Pequenas histórias 282
Não sei escrever
Não sei escrever.
Não tenho o domínio da palavra.
Mesmo assim escrevo.
Escrevo no passeio da avenida em plenas oito horas de quinta-feira.
(Oba! Até que enfim amanhã é sexta-feira!)
Escrevo no delírio dos passos despreocupados.
Nos passos cansados nas pastilhas do calçamento antigo que rodeia o Conjunto Nacional.
Nos olhos sonolentos de vidas antigas futuras e passadas de vidas tão somente vidas vivendo vidas hoje.
Alonga-se a avenida na perspectiva do olho ao atravessá-la.
Alonga-se nas buzinas dos semáforos luminosos das propagandas televisivas e jornalísticas estampando sorrisos e saúdes falsas.
Escrevo na leitura de poemas ao balanço do ônibus dobrando e virando destinos que acordam em seus pontos de chegadas.
Escrevo no alongado do sentir alheio que me olha sem me ver.
Vejo olhares dispersivos em preocupações medrosas e às vezes audaciosas ao piscar do olho maroto sexualmente falando.
Escrevo no pensamento captando símbolos e formas esparramadas pelas bancas de jornal a procura de novidade.
Novidade que não há no surgimento do dia-a-dia escondida nas entrelinhas da carne cinzenta de concreto e paz longínqua.
Na multidão a espera que Moisés moderno impregnado de vermelho abra as águas do mar para que possam atravessar.

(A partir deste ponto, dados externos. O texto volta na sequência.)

/-- A magnitude rounded between neighbouring integers, under its sign. -/
theorem Rounding.roundsInt {r : Rnd} {neg : Bool} {N n : Nat} {V : ℚ} (h : Rounding r neg N V (N + 1) n (n % 2 = 0)) {z : Int}
    (hz : (z : ℚ) = signOf neg * n) (hparity : n % 2 = 0 → z % 2 = 0) : RoundsInt r (signOf neg * V) z := by
  have hV := h.nonneg.trans h.low
  have hlow := h.low
  have hhigh := h.high
  have hn : (0 : ℚ) ≤ n := by positivity
  have haway (ho : Rnd.outward r neg = true) : V ≤ n ∧ (n : ℚ) - 1 < V := by
    rcases h.away ho with ⟨hY, hVA⟩ | ⟨hY, hVA⟩ <;> rw [hY] <;> exact ⟨by linarith, by linarith⟩
  have htoward (hr : r ≠ .rne) (ho : Rnd.outward r neg = false) : (n : ℚ) ≤ V ∧ V < n + 1 := by
    rw [h.toward hr ho]
    exact ⟨hlow, hhigh⟩
  cases r with
  | rne =>
    obtain ⟨hpick, hev⟩ := h.nearest rfl
    simp only [RoundsInt, hz, abs_signOf_mul_sub]
    rcases hpick with ⟨hY, hle⟩ | ⟨hY, hle⟩
    · rw [hY, abs_of_nonpos (by linarith)]
      exact ⟨by linarith, fun ht => hparity (hev (by linarith))⟩
    · rw [hY, abs_of_nonneg (by linarith)]
      exact ⟨by linarith, fun ht => hparity (hev (by linarith))⟩
  | rtz =>
    obtain ⟨hle, hlt⟩ := htoward (by decide) rfl
    simp only [RoundsInt, hz, abs_signOf_mul, abs_of_nonneg hn, abs_of_nonneg hV]
    refine ⟨hle, hlt, ?_⟩
    rw [mul_mul_mul_comm, signOf_mul_self, one_mul]
    exact mul_nonneg hn hV
  | rdn =>
    cases neg with
    | false =>
      obtain ⟨hle, hlt⟩ := htoward (by decide) rfl
      simp only [RoundsInt, hz, signOf, if_false, Bool.false_eq_true, one_mul]
      exact ⟨hle, hlt⟩
    | true =>
      obtain ⟨hle, hlt⟩ := haway rfl
      simp only [RoundsInt, hz, signOf, if_true]
      exact ⟨by linarith, by linarith⟩
  | rup =>
    cases neg with
    | false =>
      obtain ⟨hle, hlt⟩ := haway rfl
      simp only [RoundsInt, hz, signOf, if_false, Bool.false_eq_true, one_mul]
      exact ⟨hlt, hle⟩
    | true =>
      obtain ⟨hle, hlt⟩ := htoward (by decide) rfl
      simp only [RoundsInt, hz, signOf, if_true]
      exact ⟨by linarith, by linarith⟩

/-- The integer magnitude that a value is rounded to. -/
theorem exists_rounding_int (r : Rnd) (neg : Bool) (m : Nat) (e : Int) : ∃ N n : Nat,
    roundInt r neg m e = (if neg then -(n : Int) else n) ∧ Rounding r neg N ((m : ℚ) * 2 ^ e) (N + 1) n (n % 2 = 0) := by
  rcases le_or_gt 0 e with he | he
  · refine ⟨m * 2 ^ e.toNat, m * 2 ^ e.toNat, by rw [roundInt, if_pos he], ?_⟩
    obtain ⟨k, rfl⟩ := Int.eq_ofNat_of_zero_le he
    have hV : (m : ℚ) * 2 ^ (k : Int) = (m * 2 ^ (k : Int).toNat : ℕ) := by simp
    rw [hV]
    exact .exact (by positivity) (by linarith)
  · refine ⟨m / 2 ^ (-e).toNat, roundShift r neg m (-e).toNat, by rw [roundInt, if_neg (not_le.2 he)], ?_⟩
    have hone : (2 : ℚ) ^ (-e).toNat * 2 ^ e = 1 := by
      have h := zpow_split e 0 he.le
      rwa [zero_sub, zpow_zero, eq_comm] at h
    have h := (StandsFor.rounding_roundShift (.inl rfl : StandsFor m m (-e).toNat) r neg).scale (show (0 : ℚ) < 2 ^ e by positivity)
    simpa only [mul_assoc, hone, mul_one, Nat.cast_add_one] using h

theorem roundsInt_roundInt (r : Rnd) (neg : Bool) (m : Nat) (e : Int) :
    RoundsInt r (signOf neg * m * 2 ^ e) (roundInt r neg m e) := by
  obtain ⟨N, n, hz, h⟩ := exists_rounding_int r neg m e
  rw [mul_assoc, hz]
  refine h.roundsInt ?_ fun hn => ?_
  · cases neg <;> simp [signOf]
  · split <;> omega

/-! ### Numbers of so many significant bits (R102, R104) -/

section
variable {f : Fmt}

/-- A number of the format's significant bits, on the subnormal grid below, the range unbounded. -/
def Fmt.Grid (f : Fmt) (y : ℚ) : Prop := ∃ n q : ℤ, f.qmin ≤ q ∧ |n| < 2 ^ (f.fb + 1) ∧ y = n * (2 : ℚ) ^ q

/-- One with an even significand. -/
def Fmt.EvenGrid (f : Fmt) (y : ℚ) : Prop := ∃ n q : ℤ, f.qmin ≤ q ∧ |n| < 2 ^ f.fb ∧ y = n * (2 : ℚ) ^ (q + 1)

/-- `y` is `v` rounded once by mode `r`. -/
def Fmt.Rounded (f : Fmt) (r : Rnd) (v y : ℚ) : Prop := f.Grid y ∧ ∀ z, f.Grid z → Names r v y z (f.EvenGrid y)

theorem exists_signed (b : Bool) (N : Nat) : ∃ n : Int, |n| = N ∧ (n : ℚ) = signOf b * N := by
  cases b
  · exact ⟨N, by simp, by simp [signOf]⟩
  · exact ⟨-N, by simp, by simp [signOf]⟩

theorem Fmt.grid_magVal (b : Bool) (k : Nat) : f.Grid (signOf b * f.magVal k) := by
  obtain ⟨a, N, rfl, hg, hN⟩ := f.exists_grid k
  obtain ⟨n, habs, hn⟩ := exists_signed b N
  refine ⟨n, f.qmin + a, by omega, by rw [habs]; exact_mod_cast hN, ?_⟩
  rw [f.magVal_grid hg hN.le, hn, mul_assoc]

theorem Fmt.evenGrid_magVal (hfb : 0 < f.fb) (b : Bool) {k : Nat} (hk : k % 2 = 0) : f.EvenGrid (signOf b * f.magVal k) := by
  obtain ⟨a, N, rfl, hg, hN⟩ := f.exists_grid k
  obtain ⟨c, hc⟩ := Nat.exists_eq_add_of_lt hfb
  have hlow : a * 2 ^ f.fb % 2 = 0 := by rw [hc, Nat.zero_add, pow_succ, ← mul_assoc, Nat.mul_mod_left]
  obtain ⟨M, rfl⟩ : ∃ M, N = 2 * M := ⟨N / 2, by omega⟩
  obtain ⟨n, habs, hn⟩ := exists_signed b M
  rw [pow_succ] at hN
  refine ⟨n, f.qmin + a, by omega, by rw [habs]; exact_mod_cast (by omega : M < 2 ^ f.fb), ?_⟩
  rw [f.magVal_grid hg (by rw [pow_succ]; exact hN.le), hn, zpow_add_one₀ two_ne_zero]
  push_cast
  ring

/-- Every number of so many bits is the value of a magnitude, a short significand being shifted left. -/
theorem Fmt.exists_magVal (a N : Nat) (hN : N < 2 ^ (f.fb + 1)) : ∃ k, f.magVal k = N * 2 ^ (f.qmin + a) := by
  induction a generalizing N with
  | zero => exact ⟨_, f.magVal_grid (.inl rfl) hN.le⟩
  | succ a ih =>
    by_cases h : 2 ^ f.fb ≤ N
    · exact ⟨_, f.magVal_grid (.inr h) hN.le⟩
    · obtain ⟨k, hk⟩ := ih (2 * N) (by rw [pow_succ]; omega)
      refine ⟨k, hk.trans ?_⟩
      push_cast
      rw [← add_assoc, zpow_add_one₀ two_ne_zero]
      ring

theorem Fmt.Grid.exists_mag {y : ℚ} (h : f.Grid y) : ∃ b k, y = signOf b * f.magVal k := by
  obtain ⟨n, q, hq, hn, rfl⟩ := h
  obtain ⟨a, rfl⟩ : ∃ a : Nat, q = f.qmin + a := ⟨(q - f.qmin).toNat, by omega⟩
  obtain ⟨k, hk⟩ := f.exists_magVal a n.natAbs (by zify; exact hn)
  exact ⟨decide (n < 0), k, by rw [hk, ← mul_assoc, signOf_natAbs]⟩

theorem Fmt.RoundsTo.rounded (hfb : 0 < f.fb) {r : Rnd} {neg : Bool} {V : ℚ} {R : Nat} (h : f.RoundsTo r neg V R) :
    f.Rounded r (signOf neg * V) (signOf neg * f.magVal R) := by
  refine ⟨f.grid_magVal neg R, fun z hz => ?_⟩
  obtain ⟨b, k, rfl⟩ := hz.exists_mag
  exact (h.names b k).congr_even fun hev => f.evenGrid_magVal hfb neg hev
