/-- 40_execution_cycle R87 (with D22); 60_exceptions R140, R143. A step ends the run exactly when its instruction is
HALT, with success, or raises one of the two exceptions, with the fetch PC in the record; otherwise the status
stays Running. -/
def Obligations.RunsEndOnlyByHaltOrException : Prop :=
  ∀ s t : State, step s = .next t →
    s.status = .running ∧
    (Succeeded t ↔ serviceOf (decode (fetch s).1) = some .halt) ∧
    (∀ c fpc, t.status = .faulted c fpc ↔
      causeOf (decode (fetch s).1) = some c ∧ fpc = s.pc) ∧
    (t.status = .running ↔ serviceOf (decode (fetch s).1) ≠ some .halt ∧
      causeOf (decode (fetch s).1) = none)

/-- 40_execution_cycle R88, R89; 60_exceptions R143; U3, U5. No instruction is refused, and the only ones that do not
complete are GETC and IN with INPUT exhausted and PUTS and PUTSP with no zero cell in memory. -/
def Obligations.EveryInstructionCompletesButTheNamedWaits : Prop :=
  ∀ (i : Instr) (s : State),
    (¬ ∃ t, exec i s = .next t) ↔
      ((serviceOf i = some .getc ∨ serviceOf i = some .inChar) ∧ s.input = []) ∨
      ((serviceOf i = some .puts ∨ serviceOf i = some .putsp) ∧
        ∀ a, cellRead s a ≠ 0x0000#16)

/-- 70_reset R170 (D24). After a step that ends the run, the host's exit status is EXIT_HALT for success and EXIT_FAULT
for a fault, whose diagnostic names the offending value and the fetch PC. Where the exit statuses meet R170's
constraints, success and no other state exits with the success status, a fault and no other with a nonzero one; that
the success status is 0 is the model's reading (log 21). -/
def Obligations.ExitStatusAndDiagnosticFollowTheEnd : Prop :=
  ∀ s t : State, step s = .next t →
    (Succeeded t → exitStatus t = some s.cfg.exitHalt ∧ diagnostic t = none) ∧
    (Failed t → exitStatus t = some s.cfg.exitFault) ∧
    (∀ op, causeOf (decode (fetch s).1) = some (.decodeError op) →
      diagnostic t = some (op.toNat, s.pc)) ∧
    (∀ vec, causeOf (decode (fetch s).1) = some (.trapError vec) →
      diagnostic t = some (vec.toNat, s.pc)) ∧
    (s.cfg.exitsOk = true → (Succeeded t ↔ exitStatus t = some 0) ∧
      (Failed t ↔ ∃ n, n ≠ 0 ∧ exitStatus t = some n))

/-! ### Memory and the keyboard -/

/-- R42. A read of KBSR_ADDR polls and returns the cell the poll left; a read of any other address, KBDR_ADDR
included where it differs, returns the cell with no side effect. -/
def Obligations.MemReadPollsOnlyAtKbsr : Prop :=
  (∀ s a, a ≠ s.cfg.kbsrAddr → memRead s a = (cellRead s a, s)) ∧
  (∀ s, (memRead s s.cfg.kbsrAddr).2 = kbdPoll s ∧
    (memRead s s.cfg.kbsrAddr).1 = cellRead (kbdPoll s) s.cfg.kbsrAddr)

/-- 20_memory R43; 44_trap R129, R130. The poll, for every pair of keyboard addresses: with a next character and the
host's answer true it takes that character, sets the status cell to 0x8000 and then the data cell to the
character; otherwise it takes none and clears the status cell. Either way no other cell,
register or output changes. Bits 14:0, the taking and the draw are the spec's decisions D8, D9, D10 (log 18). How the
host's answers are held is the model's choice, not the spec's (log 10): each poll uses up one listed answer and adds one
to the model's counter, and a listed answer is the next one. -/
def Obligations.PollDeliversOneCharacterOrClearsStatus : Prop :=
  (∀ s c rest, s.input = c :: rest → s.nextDraw = true →
    (kbdPoll s).input = rest ∧
    ∀ a, cellRead (kbdPoll s) a = if a = s.cfg.kbdrAddr then BitVec.ofNat 16 c.toNat
      else if a = s.cfg.kbsrAddr then 0x8000#16 else cellRead s a) ∧
  (∀ s, (s.input = [] ∨ s.nextDraw = false) →
    (kbdPoll s).input = s.input ∧
    ∀ a, cellRead (kbdPoll s) a = if a = s.cfg.kbsrAddr then 0x0000#16 else cellRead s a) ∧
  (∀ s, CoreKept s (kbdPoll s) ∧ (kbdPoll s).kbdDraws = s.kbdDraws.tail ∧
    (kbdPoll s).kbdPolls = s.kbdPolls + 1) ∧
  (∀ (s : State) (d : Bool) (ds : List Bool), s.kbdDraws = d :: ds → s.nextDraw = d)

/-- 44_trap R130 (D9, log 18). A character the poll has delivered is gone: GETC after it takes the next one. -/
def Obligations.PolledCharacterIsNotReadAgain : Prop :=
  ∀ s c d rest, s.input = c :: d :: rest → s.nextDraw = true →
    ∃ t, exec .getc (kbdPoll s) = .next t ∧ t.reg 0#3 = BitVec.ofNat 16 d.toNat ∧ t.input = rest

/-- R44. MemWrite stores any value at any address, code and keyboard cells included, and changes nothing else; the
next poll overwrites a status value stored at KBSR_ADDR. -/
def Obligations.MemWriteStoresExactlyOneCell : Prop :=
  (∀ s a v, StoresWord a v s (memWrite s a v)) ∧
  (∀ s v, (memRead (memWrite s s.cfg.kbsrAddr v) s.cfg.kbsrAddr).1 =
    (memRead s s.cfg.kbsrAddr).1)

/-- 20_memory R55 (derived there), R52. The fetch right after a store sees the stored word where the store hit the next
instruction's cell, and the old word otherwise; a store to the storing instruction's own cell changes nothing in
its own step. -/
def Obligations.StoreIsSeenByTheNextFetch : Prop :=
  ∀ (s : State) (sr : Reg) (off9 : BitVec 9), s.status = .running → s.pc ≠ s.cfg.kbsrAddr →
    s.pc + 1#16 ≠ s.cfg.kbsrAddr → decode (cellRead s s.pc) = .st sr off9 →
    ∃ t, step s = .next t ∧ t.pc = s.pc + 1#16 ∧ t.status = .running ∧
      cellRead t (s.pc + 1#16 + sext16 off9) = s.reg sr ∧
      (fetch t).1 = if s.pc + 1#16 + sext16 off9 = s.pc + 1#16 then s.reg sr
        else cellRead s (s.pc + 1#16)

/-- The model's memory form (log 1): two memories in canonical form that read alike at every address are equal, so
equal contents are equal data. -/
def Obligations.CanonicalMemoriesThatReadAlikeAreEqual : Prop :=
  ∀ m n : Memory, m.wf → n.wf → (∀ a, a < 65536 → m.read a = n.read a) → m = n

/-! ### The whole machine -/

/-- 40_execution_cycle R81, R82, R84. While Running, a step is exec of the decoded instruction on the state after the
increment; a fetch from KBSR_ADDR polls first (D12, log 18). A cell that holds the encoding of a well-formed
instruction runs that instruction. -/
def Obligations.StepRunsTheDecodedInstruction : Prop :=
  ∀ s : State, s.status = .running →
    (s.pc ≠ s.cfg.kbsrAddr →
      step s = exec (decode (cellRead s s.pc)) { s with pc := s.pc + 1#16 }) ∧
    (s.pc = s.cfg.kbsrAddr →
      step s = exec (decode (cellRead (kbdPoll s) s.pc)) { kbdPoll s with pc := s.pc + 1#16 }) ∧
    (∀ i : Instr, i.wf = true → s.pc ≠ s.cfg.kbsrAddr → cellRead s s.pc = encode i →
      step s = exec i { s with pc := s.pc + 1#16 })

/-- R23. Every step sets the PC to fpc + 1; a taken BR, JMP (and RET), JSR and JSRR overwrite it, as R100 to R103 say,
and no other instruction writes it, a TRAP included. After 0xFFFF the PC is 0x0000. -/
def Obligations.ThePcAdvancesByOneUnlessControlTransfers : Prop :=
  (∀ s t : State, step s = .next t →
    match decode (fetch s).1 with
    | .br n z p off9 => t.pc = if (n = true ∧ s.cond = .negative) ∨ (z = true ∧ s.cond = .zero) ∨
        (p = true ∧ s.cond = .positive) then s.pc + 1#16 + sext16 off9 else s.pc + 1#16
    | .jmp baseR => t.pc = s.reg baseR
    | .ret => t.pc = s.reg 7#3
    | .jsr off11 => t.pc = s.pc + 1#16 + sext16 off11
    | .jsrr baseR => t.pc = if baseR = 7#3 ∧ s.cfg.jsrrLinkFirst = true then s.pc + 1#16
        else s.reg baseR
    | _ => t.pc = s.pc + 1#16) ∧
  (∀ s : State, s.pc = 0xFFFF#16 → (fetch s).2.pc = 0x0000#16)

/-- R26. COND is written exactly by ADD, AND, NOT, LD, LDI, LDR, LEA from DR and by TRAP GETC and IN from R0, each time
from the register's value after the instruction; every other instruction leaves it. Only BR reads it: any other
instruction acts alike whatever COND was. -/
def Obligations.CondIsWrittenAndReadAsListed : Prop :=
  (∀ (i : Instr) (s t : State), exec i s = .next t →
    (∀ r, flagSource i = some r → t.cond = flagsOf (t.reg r)) ∧
    (flagSource i = none → t.cond = s.cond)) ∧
  (∀ (i : Instr) (s t : State) (c : Cond), exec i s = .next t →
    (∀ n z p off9, i ≠ .br n z p off9) →
    exec i { s with cond := c } =
      .next { t with cond := if flagSource i = none then c else t.cond })

/-- 10_state R20, R21 (derived there). An instruction that completes writes no general register but those the table
lists for it; in particular no TRAP writes R7. -/
def Obligations.OnlyListedRegistersAreWritten : Prop :=
  ∀ (i : Instr) (s t : State), exec i s = .next t → RegsKeptBut (destRegs i) s t

/-- 20_memory R40, R42, R44, R49. An instruction that completes changes no cell but the one ST, STI or STR stores to
and, where one of its MemReads is of KBSR_ADDR, the two keyboard cells; and it takes nothing from the input side
unless it reads KBSR_ADDR or is GETC or IN. -/
def Obligations.OnlyStoresAndPollsChangeCells : Prop :=
  ∀ (i : Instr) (s t : State), exec i s = .next t →
    (∀ a, storeAddr s i ≠ some a →
      (s.cfg.kbsrAddr ∈ readAddrs s i → a ≠ s.cfg.kbsrAddr ∧ a ≠ s.cfg.kbdrAddr) →
      cellRead t a = cellRead s a) ∧
    (s.cfg.kbsrAddr ∉ readAddrs s i → serviceOf i ≠ some .getc → serviceOf i ≠ some .inChar →
      InputKept s t)

/-- 10_state R32, R36; 44_trap R130; 00_scope R6. Over a step OUT_SEQ only grows at its end, INPUT only loses
characters from its front, and the parameters are unchanged. -/
def Obligations.OutputGrowsInputShrinksParametersStay : Prop :=
  ∀ s t : State, step s = .next t →
    s.outSeq <+: t.outSeq ∧ t.input <:+ s.input ∧ t.cfg = s.cfg

/-- The model's memory form (log 1) is an invariant: from every state with it, a step that answers a next state keeps
it. -/
def Obligations.StepKeepsMemoryCanonical : Prop :=
  ∀ s t : State, CanonicalMemory s → step s = .next t → CanonicalMemory t

/-- 10_state R34; 44_trap R129. A step that fetches from and reads no KBSR_ADDR and is not GETC or IN cannot see the
input side: with other characters and other availability answers it does the same and leaves them alone. -/
def Obligations.InputIsUnseenWithoutAPollOrARead : Prop :=
  ∀ (s t : State) (input : List Byte) (draws : List Bool) (polls : Nat),
    s.pc ≠ s.cfg.kbsrAddr →
    s.cfg.kbsrAddr ∉ readAddrs (fetch s).2 (decode (fetch s).1) →
    serviceOf (decode (fetch s).1) ≠ some .getc →
    serviceOf (decode (fetch s).1) ≠ some .inChar →
    step s = .next t →
    step (withInput input draws polls s) = .next (withInput input draws polls t)

/-! ### Encoding -/

/-- 30_encoding R62, R65, R66, R67, R68, R70. Every row of the table, with every value of its fields and of its unused
bits, decodes to its instruction. The numbers and positions are the spec's decisions D2 and D3 (log 15), the
ignored bits D5 and D6 (log 16), the separate names for JMP R7 and the six vectors the model's (log 17). -/
def Obligations.DecodeFollowsTheFieldLayouts : Prop :=
  (∀ (dr sr1 sr2 : Reg) (x : BitVec 2),
    decode (0x1#4 ++ dr ++ sr1 ++ 0#1 ++ x ++ sr2) = .addReg dr sr1 sr2 ∧
    decode (0x5#4 ++ dr ++ sr1 ++ 0#1 ++ x ++ sr2) = .andReg dr sr1 sr2) ∧
  (∀ (dr sr1 : Reg) (imm5 : BitVec 5),
    decode (0x1#4 ++ dr ++ sr1 ++ 1#1 ++ imm5) = .addImm dr sr1 imm5 ∧
    decode (0x5#4 ++ dr ++ sr1 ++ 1#1 ++ imm5) = .andImm dr sr1 imm5) ∧
  (∀ (dr sr : Reg) (x : BitVec 6), decode (0x9#4 ++ dr ++ sr ++ x) = .not dr sr) ∧
  (∀ (n z p : Bool) (off9 : BitVec 9),
    decode (0x0#4 ++ BitVec.ofBool n ++ BitVec.ofBool z ++ BitVec.ofBool p ++ off9) =
      .br n z p off9) ∧
  (∀ (x : BitVec 3) (baseR : Reg) (y : BitVec 6),
    decode (0xC#4 ++ x ++ baseR ++ y) = if baseR = 7#3 then .ret else .jmp baseR) ∧
  (∀ off11 : BitVec 11, decode (0x4#4 ++ 1#1 ++ off11) = .jsr off11) ∧
  (∀ (x : BitVec 2) (baseR : Reg) (y : BitVec 6),
    decode (0x4#4 ++ 0#1 ++ x ++ baseR ++ y) = .jsrr baseR) ∧
  (∀ (r : Reg) (off9 : BitVec 9),
    decode (0x2#4 ++ r ++ off9) = .ld r off9 ∧ decode (0xA#4 ++ r ++ off9) = .ldi r off9 ∧
    decode (0xE#4 ++ r ++ off9) = .lea r off9 ∧ decode (0x3#4 ++ r ++ off9) = .st r off9 ∧
    decode (0xB#4 ++ r ++ off9) = .sti r off9) ∧
  (∀ (r baseR : Reg) (off6 : BitVec 6),
    decode (0x6#4 ++ r ++ baseR ++ off6) = .ldr r baseR off6 ∧
    decode (0x7#4 ++ r ++ baseR ++ off6) = .str r baseR off6) ∧
  (∀ x : BitVec 4,
    decode (0xF#4 ++ x ++ 0x20#8) = .getc ∧ decode (0xF#4 ++ x ++ 0x21#8) = .out ∧
    decode (0xF#4 ++ x ++ 0x22#8) = .puts ∧ decode (0xF#4 ++ x ++ 0x23#8) = .inChar ∧
    decode (0xF#4 ++ x ++ 0x24#8) = .putsp ∧ decode (0xF#4 ++ x ++ 0x25#8) = .halt) ∧
  (∀ (x : BitVec 4) (vec : BitVec 8), (vec.toNat < 0x20 ∨ 0x25 < vec.toNat) →
    decode (0xF#4 ++ x ++ vec) = .trap vec) ∧
  (∀ x : BitVec 12, decode (0x8#4 ++ x) = .noHandler8 ∧ decode (0xD#4 ++ x) = .noHandlerD)

/-- 30_encoding R62, R66, R67. Decoding the encoding of a well-formed instruction gives it back, for every instruction
and every operand value. -/
def Obligations.DecodeOfEncodeIsTheInstruction : Prop :=
  ∀ i : Instr, i.wf = true → decode (encode i) = i

/-- 30_encoding R67, R68 (D5, D6, log 16). Two words decode to the same instruction if and only if they agree in the
bits the instruction uses: no unused bit changes it, and every used bit matters. -/
def Obligations.WordsDecodeAlikeIffTheirUsedBitsAgree : Prop :=
  ∀ v w : Word,
    decode v = decode w ↔ v &&& usedMask (decode w) = w &&& usedMask (decode w)

/-- 30_encoding R67, R72. The decoder is total, and every instruction it gives is well formed, so it is the one its own
encoding decodes to. That it is well formed says that JMP R7 is given as `ret` and TRAP x20 to x25 by their services'
names, where R67 gives JMP and TRAP: that naming is the model's choice (log 17). -/
def Obligations.DecodedInstructionsAreWellFormed : Prop :=
  ∀ w : Word, (decode w).wf = true ∧ decode (encode (decode w)) = decode w

/-- A sanity check: words of the tables of 41_operate R96, 42_control R105, 43_load_store R118 and 44_trap R133. -/
def Obligations.WordsOfTheSpecTablesDecode : Prop :=
  decode 0x1042#16 = .addReg 0 1 2 ∧ decode 0x107D#16 = .addImm 0 1 0b11101#5 ∧
  decode 0x56E0#16 = .andImm 3 3 0 ∧ decode 0x9B3F#16 = .not 5 4 ∧
  decode 0x0402#16 = .br false true false 2 ∧ decode 0xC080#16 = .jmp 2 ∧
  decode 0xC1C0#16 = .ret ∧ decode 0x4810#16 = .jsr 16 ∧ decode 0x40C0#16 = .jsrr 3 ∧
  decode 0x2205#16 = .ld 1 5 ∧ decode 0x33FE#16 = .st 1 0b111111110#9 ∧
  decode 0x73BF#16 = .str 1 6 0b111111#6 ∧ decode 0xF023#16 = .inChar

/-! ### Reset, loading and starting -/

/-- R162. An image file of big-endian words, origin first, is read as its origin and its words, for every image that
fits below 0x10000. -/
def Obligations.ImagesAreReadBigEndianOriginFirst : Prop :=
  ∀ (o : Word) (ws : List Word), o.toNat + ws.length ≤ 65536 →
    parseImage ((o :: ws).flatMap (fun w =>
      [BitVec.ofNat 8 (w.toNat / 256), BitVec.ofNat 8 (w.toNat % 256)])) = some ⟨o, ws⟩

Escrevo no sangue líquido de uma faca sangrando os ossos fracos da vitima.
No liquido amarelo de euforia em diversos bares desfrutando ao longo da avenida sorrisos e alegrias embebidas em solidão.
Nas arcadas literárias dos casarões de Rosas e Itaú transbordando filosofia para o gáudio dos Campos de Rosas.
Nos brilhos musicais a ornamentar os alicerces bancários com taxas e juros.
Escrevo na sombra das árvores do Trianon ocultando movimentos e segredos que as folhas temerosas abrigam.
No solene triunfo à arte aonde o vão das probabilidades propicia ensejos de encontros e desencontros.
Nas estações Consolação, Brigadeiro, Trianon e Paraíso na loucura de ir e vir à procura do perdido.
Nos restaurantes e lanchonetes de refeições vazias de alimento apressado pelo servir a fome dos escriturários, executivos e peões.
Nas rampas do Conjunto Nacional, marco que se transforma em marketing de tele Mark desenfreado.
Escrevo no olho do cão cuidando do dono em seu sono de mendicância despreocupado com crise e consumismo.
Com a caneta de aço escrevo nos membros amputados da cancerosa violentando os olhos de caridade.
Nos michês alugueis de corpos abrandando anseios nos segredos da carne vendida.
Nas manifestações políticas no arco íris do amor sem preconceito de expor.
Nesse escrever, guardo todos os sentires num só ao mesmo tempo sou o tudo que vejo.
Nesse escrever contabilizo minhas perdas e ganhos no meu Livro de cabeceira o qual só eu tenho a chave do seu segredo.